▶ **Task to carry out**: Your reply should consist of one number: how many lines below contain "dmaByte".

Data entries
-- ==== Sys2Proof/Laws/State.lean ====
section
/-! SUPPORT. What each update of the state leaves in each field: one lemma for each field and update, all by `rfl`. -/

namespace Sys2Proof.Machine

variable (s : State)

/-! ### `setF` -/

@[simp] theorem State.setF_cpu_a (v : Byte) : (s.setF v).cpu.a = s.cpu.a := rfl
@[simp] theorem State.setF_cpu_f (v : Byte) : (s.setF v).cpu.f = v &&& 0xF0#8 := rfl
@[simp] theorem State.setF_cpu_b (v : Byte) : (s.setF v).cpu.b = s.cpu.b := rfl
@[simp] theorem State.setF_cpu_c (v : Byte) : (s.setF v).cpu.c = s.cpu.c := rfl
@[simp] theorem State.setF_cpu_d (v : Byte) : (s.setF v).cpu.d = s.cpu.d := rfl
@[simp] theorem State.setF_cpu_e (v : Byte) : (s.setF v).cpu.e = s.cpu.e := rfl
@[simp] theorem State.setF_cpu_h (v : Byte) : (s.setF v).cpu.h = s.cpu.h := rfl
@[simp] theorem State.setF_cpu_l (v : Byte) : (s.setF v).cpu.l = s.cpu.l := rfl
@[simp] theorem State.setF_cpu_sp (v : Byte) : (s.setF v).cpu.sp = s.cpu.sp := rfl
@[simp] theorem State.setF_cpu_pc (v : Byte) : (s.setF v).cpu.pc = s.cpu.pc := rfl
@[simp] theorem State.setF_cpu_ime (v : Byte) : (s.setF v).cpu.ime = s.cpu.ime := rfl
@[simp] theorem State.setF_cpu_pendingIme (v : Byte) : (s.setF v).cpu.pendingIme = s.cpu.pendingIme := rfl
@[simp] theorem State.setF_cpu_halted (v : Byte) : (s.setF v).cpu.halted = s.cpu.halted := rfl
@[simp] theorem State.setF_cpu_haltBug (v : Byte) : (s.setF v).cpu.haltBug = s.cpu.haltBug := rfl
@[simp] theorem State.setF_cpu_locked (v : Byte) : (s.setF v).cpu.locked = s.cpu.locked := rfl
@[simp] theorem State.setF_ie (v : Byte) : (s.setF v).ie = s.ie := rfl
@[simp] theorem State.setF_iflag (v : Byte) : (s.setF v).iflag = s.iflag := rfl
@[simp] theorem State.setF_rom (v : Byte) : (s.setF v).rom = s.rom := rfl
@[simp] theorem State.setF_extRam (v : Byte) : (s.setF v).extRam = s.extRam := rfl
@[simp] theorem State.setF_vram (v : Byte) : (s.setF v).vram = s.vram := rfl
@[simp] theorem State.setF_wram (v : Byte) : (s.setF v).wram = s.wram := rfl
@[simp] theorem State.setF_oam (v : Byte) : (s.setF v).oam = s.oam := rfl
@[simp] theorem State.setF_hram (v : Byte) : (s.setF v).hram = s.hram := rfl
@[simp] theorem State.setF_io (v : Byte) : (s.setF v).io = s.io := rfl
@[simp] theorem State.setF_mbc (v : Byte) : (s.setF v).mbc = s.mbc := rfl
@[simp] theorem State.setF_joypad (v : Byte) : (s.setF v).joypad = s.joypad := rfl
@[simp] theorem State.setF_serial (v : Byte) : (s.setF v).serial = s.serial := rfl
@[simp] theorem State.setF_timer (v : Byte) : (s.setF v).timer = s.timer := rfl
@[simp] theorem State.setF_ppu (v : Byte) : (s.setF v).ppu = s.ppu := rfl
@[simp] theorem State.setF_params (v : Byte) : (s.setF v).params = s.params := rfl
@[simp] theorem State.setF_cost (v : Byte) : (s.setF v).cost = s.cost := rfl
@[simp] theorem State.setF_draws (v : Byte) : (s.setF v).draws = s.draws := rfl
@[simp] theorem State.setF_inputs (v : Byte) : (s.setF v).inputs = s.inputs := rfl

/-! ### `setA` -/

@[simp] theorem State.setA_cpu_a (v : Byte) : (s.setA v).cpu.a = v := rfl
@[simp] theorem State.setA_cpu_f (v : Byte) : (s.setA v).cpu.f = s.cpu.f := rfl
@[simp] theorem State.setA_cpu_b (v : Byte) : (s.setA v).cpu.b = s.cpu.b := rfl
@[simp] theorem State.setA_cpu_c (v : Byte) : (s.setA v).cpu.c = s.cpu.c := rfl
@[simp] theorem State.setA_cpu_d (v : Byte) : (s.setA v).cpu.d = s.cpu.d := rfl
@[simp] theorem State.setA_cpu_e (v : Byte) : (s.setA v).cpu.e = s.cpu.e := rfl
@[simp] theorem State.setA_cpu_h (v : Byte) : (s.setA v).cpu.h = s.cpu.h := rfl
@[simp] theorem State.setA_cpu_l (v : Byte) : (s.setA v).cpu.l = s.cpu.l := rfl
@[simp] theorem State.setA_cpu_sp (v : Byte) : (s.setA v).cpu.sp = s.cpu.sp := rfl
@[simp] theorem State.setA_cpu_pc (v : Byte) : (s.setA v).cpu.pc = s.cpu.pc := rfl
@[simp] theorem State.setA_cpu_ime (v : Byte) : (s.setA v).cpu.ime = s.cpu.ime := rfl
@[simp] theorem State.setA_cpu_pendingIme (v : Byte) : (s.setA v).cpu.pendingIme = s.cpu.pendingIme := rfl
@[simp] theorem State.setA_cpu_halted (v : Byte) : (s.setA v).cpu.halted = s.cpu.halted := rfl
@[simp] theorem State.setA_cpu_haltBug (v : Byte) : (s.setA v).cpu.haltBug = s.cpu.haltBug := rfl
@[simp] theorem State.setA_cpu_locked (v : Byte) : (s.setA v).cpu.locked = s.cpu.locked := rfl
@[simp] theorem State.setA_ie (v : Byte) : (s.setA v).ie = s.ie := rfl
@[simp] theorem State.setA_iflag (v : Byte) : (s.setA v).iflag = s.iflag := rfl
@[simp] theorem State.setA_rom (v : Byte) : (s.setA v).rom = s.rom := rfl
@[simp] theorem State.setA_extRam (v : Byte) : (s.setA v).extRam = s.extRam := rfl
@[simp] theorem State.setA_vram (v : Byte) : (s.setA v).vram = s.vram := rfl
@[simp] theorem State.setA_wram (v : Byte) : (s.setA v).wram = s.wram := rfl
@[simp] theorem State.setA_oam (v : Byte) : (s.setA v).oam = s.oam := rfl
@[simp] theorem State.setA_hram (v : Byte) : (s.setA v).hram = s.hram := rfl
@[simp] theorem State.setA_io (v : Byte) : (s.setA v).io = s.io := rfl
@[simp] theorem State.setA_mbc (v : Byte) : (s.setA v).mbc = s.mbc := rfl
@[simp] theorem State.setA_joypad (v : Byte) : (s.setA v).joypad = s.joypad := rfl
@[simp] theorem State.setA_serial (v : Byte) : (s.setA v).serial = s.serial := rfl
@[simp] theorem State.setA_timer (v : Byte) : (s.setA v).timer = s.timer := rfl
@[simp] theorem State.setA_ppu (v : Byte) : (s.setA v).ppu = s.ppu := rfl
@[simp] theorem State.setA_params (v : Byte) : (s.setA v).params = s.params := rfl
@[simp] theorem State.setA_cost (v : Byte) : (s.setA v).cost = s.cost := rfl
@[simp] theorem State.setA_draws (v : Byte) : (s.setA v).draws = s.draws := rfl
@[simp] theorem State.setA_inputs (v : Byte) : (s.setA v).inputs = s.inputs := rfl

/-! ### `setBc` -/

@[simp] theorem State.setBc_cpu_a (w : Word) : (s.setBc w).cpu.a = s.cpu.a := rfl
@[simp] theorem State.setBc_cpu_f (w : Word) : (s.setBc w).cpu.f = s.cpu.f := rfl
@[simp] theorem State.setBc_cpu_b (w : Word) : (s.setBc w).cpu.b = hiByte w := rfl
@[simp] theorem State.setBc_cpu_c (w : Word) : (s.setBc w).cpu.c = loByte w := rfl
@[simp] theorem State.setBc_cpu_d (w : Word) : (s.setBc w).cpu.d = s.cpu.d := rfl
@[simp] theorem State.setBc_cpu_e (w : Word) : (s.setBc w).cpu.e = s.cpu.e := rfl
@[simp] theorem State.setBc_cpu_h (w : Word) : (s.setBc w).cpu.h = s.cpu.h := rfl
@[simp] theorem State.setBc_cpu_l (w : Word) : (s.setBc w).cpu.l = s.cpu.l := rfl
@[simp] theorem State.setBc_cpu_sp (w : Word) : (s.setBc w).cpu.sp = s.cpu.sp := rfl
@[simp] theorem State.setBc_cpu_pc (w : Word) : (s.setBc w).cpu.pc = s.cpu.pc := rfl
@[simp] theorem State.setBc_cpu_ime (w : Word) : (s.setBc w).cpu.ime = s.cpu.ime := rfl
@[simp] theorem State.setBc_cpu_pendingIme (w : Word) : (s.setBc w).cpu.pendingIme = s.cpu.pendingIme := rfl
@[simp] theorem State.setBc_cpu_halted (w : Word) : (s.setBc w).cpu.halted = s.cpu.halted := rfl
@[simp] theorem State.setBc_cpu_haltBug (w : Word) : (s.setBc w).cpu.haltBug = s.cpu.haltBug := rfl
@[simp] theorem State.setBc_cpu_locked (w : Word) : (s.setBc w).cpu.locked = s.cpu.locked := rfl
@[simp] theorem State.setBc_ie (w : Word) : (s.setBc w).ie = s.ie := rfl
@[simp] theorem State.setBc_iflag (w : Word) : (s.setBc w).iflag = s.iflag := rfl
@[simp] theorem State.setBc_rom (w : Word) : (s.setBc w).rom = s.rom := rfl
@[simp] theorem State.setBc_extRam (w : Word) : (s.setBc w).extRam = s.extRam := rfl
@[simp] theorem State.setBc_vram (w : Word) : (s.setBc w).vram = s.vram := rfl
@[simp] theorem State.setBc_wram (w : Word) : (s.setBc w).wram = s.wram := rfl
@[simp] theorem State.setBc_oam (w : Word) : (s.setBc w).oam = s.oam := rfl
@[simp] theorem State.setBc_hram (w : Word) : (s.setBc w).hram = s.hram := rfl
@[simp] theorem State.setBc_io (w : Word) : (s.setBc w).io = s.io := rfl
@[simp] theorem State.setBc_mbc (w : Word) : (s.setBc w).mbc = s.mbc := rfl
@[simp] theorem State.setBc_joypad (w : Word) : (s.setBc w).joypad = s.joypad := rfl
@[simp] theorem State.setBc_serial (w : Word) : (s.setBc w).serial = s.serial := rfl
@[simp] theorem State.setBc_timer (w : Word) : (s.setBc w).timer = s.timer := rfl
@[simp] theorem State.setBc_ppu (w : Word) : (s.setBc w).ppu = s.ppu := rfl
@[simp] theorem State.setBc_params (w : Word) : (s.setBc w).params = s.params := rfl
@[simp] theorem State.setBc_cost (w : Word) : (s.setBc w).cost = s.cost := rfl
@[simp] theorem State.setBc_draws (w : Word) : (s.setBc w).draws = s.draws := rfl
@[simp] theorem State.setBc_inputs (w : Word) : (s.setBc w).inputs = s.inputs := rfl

---

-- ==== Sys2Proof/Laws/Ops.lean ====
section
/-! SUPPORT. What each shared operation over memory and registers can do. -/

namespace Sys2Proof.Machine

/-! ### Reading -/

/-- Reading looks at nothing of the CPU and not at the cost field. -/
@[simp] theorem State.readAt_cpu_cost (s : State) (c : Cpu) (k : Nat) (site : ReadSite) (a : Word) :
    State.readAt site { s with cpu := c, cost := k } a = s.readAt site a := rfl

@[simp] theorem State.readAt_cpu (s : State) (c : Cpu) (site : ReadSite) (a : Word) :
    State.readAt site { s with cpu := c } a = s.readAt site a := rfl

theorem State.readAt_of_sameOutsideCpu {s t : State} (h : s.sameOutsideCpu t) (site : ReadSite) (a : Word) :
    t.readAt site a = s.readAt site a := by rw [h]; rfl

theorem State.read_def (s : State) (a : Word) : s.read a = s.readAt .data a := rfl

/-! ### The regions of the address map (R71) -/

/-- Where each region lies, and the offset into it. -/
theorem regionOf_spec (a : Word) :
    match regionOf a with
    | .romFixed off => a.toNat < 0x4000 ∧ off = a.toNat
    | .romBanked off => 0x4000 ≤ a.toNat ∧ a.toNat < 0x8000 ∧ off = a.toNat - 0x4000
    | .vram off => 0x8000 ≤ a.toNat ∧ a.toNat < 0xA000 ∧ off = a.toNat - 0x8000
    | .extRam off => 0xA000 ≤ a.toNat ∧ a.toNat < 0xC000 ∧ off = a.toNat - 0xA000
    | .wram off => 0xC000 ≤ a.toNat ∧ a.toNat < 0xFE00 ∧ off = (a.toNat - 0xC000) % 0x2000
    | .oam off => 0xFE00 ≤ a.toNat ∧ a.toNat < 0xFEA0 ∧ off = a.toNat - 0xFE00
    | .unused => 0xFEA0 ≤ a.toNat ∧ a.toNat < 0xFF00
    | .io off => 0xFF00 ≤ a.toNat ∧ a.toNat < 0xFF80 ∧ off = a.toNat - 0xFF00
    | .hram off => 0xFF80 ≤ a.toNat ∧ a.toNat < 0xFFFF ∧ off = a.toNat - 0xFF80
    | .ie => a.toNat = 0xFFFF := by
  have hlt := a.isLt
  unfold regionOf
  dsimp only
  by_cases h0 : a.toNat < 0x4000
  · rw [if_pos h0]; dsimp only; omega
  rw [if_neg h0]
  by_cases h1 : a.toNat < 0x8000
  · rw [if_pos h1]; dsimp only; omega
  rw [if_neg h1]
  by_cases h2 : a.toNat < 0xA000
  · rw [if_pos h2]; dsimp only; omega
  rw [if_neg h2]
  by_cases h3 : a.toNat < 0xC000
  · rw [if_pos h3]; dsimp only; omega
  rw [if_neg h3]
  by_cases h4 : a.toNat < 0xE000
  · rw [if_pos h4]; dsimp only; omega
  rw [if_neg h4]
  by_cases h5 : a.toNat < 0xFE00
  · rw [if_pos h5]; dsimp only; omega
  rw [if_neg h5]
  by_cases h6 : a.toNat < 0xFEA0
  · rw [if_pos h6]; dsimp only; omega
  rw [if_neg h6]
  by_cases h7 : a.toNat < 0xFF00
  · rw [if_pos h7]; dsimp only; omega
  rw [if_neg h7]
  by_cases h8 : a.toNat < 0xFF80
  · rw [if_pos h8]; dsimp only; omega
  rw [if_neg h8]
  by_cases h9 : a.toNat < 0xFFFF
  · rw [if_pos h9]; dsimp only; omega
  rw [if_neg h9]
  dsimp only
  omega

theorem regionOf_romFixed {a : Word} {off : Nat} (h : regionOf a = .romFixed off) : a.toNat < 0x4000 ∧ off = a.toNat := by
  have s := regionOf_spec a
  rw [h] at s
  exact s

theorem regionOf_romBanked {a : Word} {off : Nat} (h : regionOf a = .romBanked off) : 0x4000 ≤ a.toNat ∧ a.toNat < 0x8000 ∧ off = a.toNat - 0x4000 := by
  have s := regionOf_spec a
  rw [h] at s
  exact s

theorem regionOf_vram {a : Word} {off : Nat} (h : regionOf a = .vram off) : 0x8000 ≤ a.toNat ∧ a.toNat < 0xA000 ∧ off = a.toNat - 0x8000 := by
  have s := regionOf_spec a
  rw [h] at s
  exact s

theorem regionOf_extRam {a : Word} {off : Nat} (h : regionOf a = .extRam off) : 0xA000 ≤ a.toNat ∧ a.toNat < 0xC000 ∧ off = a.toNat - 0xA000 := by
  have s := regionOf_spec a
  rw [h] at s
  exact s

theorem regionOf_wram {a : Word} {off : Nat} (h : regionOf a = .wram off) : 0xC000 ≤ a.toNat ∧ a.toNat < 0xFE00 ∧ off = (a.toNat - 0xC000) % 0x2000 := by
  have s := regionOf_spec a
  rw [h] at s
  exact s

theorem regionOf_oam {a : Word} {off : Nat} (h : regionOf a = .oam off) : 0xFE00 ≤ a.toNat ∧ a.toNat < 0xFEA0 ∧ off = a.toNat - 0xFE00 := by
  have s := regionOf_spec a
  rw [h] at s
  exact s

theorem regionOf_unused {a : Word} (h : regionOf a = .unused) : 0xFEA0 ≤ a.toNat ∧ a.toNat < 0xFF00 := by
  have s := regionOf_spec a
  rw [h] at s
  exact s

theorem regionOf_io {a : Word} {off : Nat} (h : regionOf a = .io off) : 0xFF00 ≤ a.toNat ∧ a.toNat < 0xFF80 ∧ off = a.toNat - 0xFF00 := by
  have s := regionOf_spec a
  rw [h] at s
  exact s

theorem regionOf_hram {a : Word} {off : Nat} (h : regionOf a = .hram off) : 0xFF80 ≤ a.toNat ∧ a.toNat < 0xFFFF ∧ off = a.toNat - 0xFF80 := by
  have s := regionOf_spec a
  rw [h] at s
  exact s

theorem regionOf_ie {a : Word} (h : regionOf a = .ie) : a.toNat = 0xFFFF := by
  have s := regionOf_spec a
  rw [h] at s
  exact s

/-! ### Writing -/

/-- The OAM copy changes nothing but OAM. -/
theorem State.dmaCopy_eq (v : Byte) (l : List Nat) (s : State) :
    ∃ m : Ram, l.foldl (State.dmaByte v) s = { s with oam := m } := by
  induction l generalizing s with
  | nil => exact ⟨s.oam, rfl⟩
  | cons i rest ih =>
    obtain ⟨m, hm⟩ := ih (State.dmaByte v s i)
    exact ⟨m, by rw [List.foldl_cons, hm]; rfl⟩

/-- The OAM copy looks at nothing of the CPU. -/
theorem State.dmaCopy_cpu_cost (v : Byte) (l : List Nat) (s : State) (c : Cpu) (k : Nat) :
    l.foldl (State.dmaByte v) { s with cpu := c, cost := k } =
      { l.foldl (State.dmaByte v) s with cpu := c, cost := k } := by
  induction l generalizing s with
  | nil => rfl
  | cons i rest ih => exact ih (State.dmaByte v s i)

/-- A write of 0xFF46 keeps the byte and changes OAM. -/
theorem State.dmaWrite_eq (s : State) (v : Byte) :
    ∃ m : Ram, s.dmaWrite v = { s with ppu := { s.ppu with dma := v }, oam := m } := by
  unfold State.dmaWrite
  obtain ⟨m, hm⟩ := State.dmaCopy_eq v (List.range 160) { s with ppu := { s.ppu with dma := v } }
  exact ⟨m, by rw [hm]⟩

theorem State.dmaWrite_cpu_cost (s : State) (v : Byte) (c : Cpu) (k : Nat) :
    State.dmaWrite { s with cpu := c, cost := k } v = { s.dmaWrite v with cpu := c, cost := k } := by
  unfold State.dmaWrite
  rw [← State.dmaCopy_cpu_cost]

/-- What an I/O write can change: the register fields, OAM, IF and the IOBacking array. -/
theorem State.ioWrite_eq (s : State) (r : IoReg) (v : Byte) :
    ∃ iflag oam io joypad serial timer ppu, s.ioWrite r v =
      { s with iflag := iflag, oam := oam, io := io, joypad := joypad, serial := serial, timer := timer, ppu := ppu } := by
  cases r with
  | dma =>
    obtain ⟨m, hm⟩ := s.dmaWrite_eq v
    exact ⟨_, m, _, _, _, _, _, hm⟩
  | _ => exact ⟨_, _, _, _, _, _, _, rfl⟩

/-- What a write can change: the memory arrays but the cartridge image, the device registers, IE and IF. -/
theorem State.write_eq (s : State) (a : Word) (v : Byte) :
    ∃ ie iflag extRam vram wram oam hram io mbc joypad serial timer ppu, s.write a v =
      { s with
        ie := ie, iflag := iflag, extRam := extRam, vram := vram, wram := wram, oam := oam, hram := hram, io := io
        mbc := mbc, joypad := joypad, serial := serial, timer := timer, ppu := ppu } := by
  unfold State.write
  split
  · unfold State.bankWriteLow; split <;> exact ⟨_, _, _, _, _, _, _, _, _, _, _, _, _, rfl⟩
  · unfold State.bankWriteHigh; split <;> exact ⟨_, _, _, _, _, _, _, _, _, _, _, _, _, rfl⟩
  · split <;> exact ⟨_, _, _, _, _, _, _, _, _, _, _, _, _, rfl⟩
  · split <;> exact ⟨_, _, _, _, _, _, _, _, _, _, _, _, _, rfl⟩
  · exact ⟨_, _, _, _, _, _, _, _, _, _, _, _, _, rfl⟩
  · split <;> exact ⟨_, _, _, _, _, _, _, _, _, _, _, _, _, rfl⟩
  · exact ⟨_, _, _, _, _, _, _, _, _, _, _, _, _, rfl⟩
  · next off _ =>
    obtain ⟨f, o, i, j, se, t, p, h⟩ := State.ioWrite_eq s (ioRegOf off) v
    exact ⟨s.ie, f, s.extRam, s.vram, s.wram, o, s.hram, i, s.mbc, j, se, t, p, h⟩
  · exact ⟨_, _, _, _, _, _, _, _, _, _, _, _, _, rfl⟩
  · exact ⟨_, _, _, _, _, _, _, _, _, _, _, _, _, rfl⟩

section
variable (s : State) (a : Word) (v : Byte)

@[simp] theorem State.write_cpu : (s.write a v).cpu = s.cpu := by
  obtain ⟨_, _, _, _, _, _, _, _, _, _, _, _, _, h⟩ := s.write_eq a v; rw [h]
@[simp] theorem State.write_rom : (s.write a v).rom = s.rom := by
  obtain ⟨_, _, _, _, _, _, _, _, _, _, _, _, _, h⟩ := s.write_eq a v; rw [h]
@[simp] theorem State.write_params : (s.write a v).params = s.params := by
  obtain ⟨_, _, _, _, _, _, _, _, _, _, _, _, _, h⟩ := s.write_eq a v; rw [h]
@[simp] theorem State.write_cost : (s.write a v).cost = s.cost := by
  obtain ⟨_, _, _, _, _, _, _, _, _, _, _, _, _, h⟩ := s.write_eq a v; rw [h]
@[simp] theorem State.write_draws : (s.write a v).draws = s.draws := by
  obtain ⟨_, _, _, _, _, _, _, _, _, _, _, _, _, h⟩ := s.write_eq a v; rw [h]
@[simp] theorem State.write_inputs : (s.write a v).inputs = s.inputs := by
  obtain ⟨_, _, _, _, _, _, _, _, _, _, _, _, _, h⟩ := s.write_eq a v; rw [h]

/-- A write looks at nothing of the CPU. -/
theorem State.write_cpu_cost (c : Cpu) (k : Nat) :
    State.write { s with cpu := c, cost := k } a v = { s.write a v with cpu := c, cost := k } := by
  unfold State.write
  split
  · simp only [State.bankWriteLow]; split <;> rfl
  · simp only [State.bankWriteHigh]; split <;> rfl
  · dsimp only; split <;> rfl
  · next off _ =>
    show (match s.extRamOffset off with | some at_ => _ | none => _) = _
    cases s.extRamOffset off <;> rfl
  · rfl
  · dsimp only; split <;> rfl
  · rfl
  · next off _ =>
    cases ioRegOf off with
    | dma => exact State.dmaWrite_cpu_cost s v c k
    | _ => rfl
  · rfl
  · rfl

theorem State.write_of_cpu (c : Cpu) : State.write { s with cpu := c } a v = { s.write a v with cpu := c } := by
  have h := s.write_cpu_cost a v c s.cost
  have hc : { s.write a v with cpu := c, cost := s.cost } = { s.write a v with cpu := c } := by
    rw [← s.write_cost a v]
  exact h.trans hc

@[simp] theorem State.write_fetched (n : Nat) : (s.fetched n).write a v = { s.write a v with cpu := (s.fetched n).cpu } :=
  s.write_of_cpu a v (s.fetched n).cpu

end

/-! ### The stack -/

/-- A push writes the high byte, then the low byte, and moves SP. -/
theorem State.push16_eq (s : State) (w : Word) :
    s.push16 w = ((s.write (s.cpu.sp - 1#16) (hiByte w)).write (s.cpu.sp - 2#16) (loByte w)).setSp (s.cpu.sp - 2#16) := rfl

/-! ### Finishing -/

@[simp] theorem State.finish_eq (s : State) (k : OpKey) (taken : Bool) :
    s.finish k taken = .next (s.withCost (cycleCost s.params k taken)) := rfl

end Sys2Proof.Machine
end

▶ **Exercise result**: 5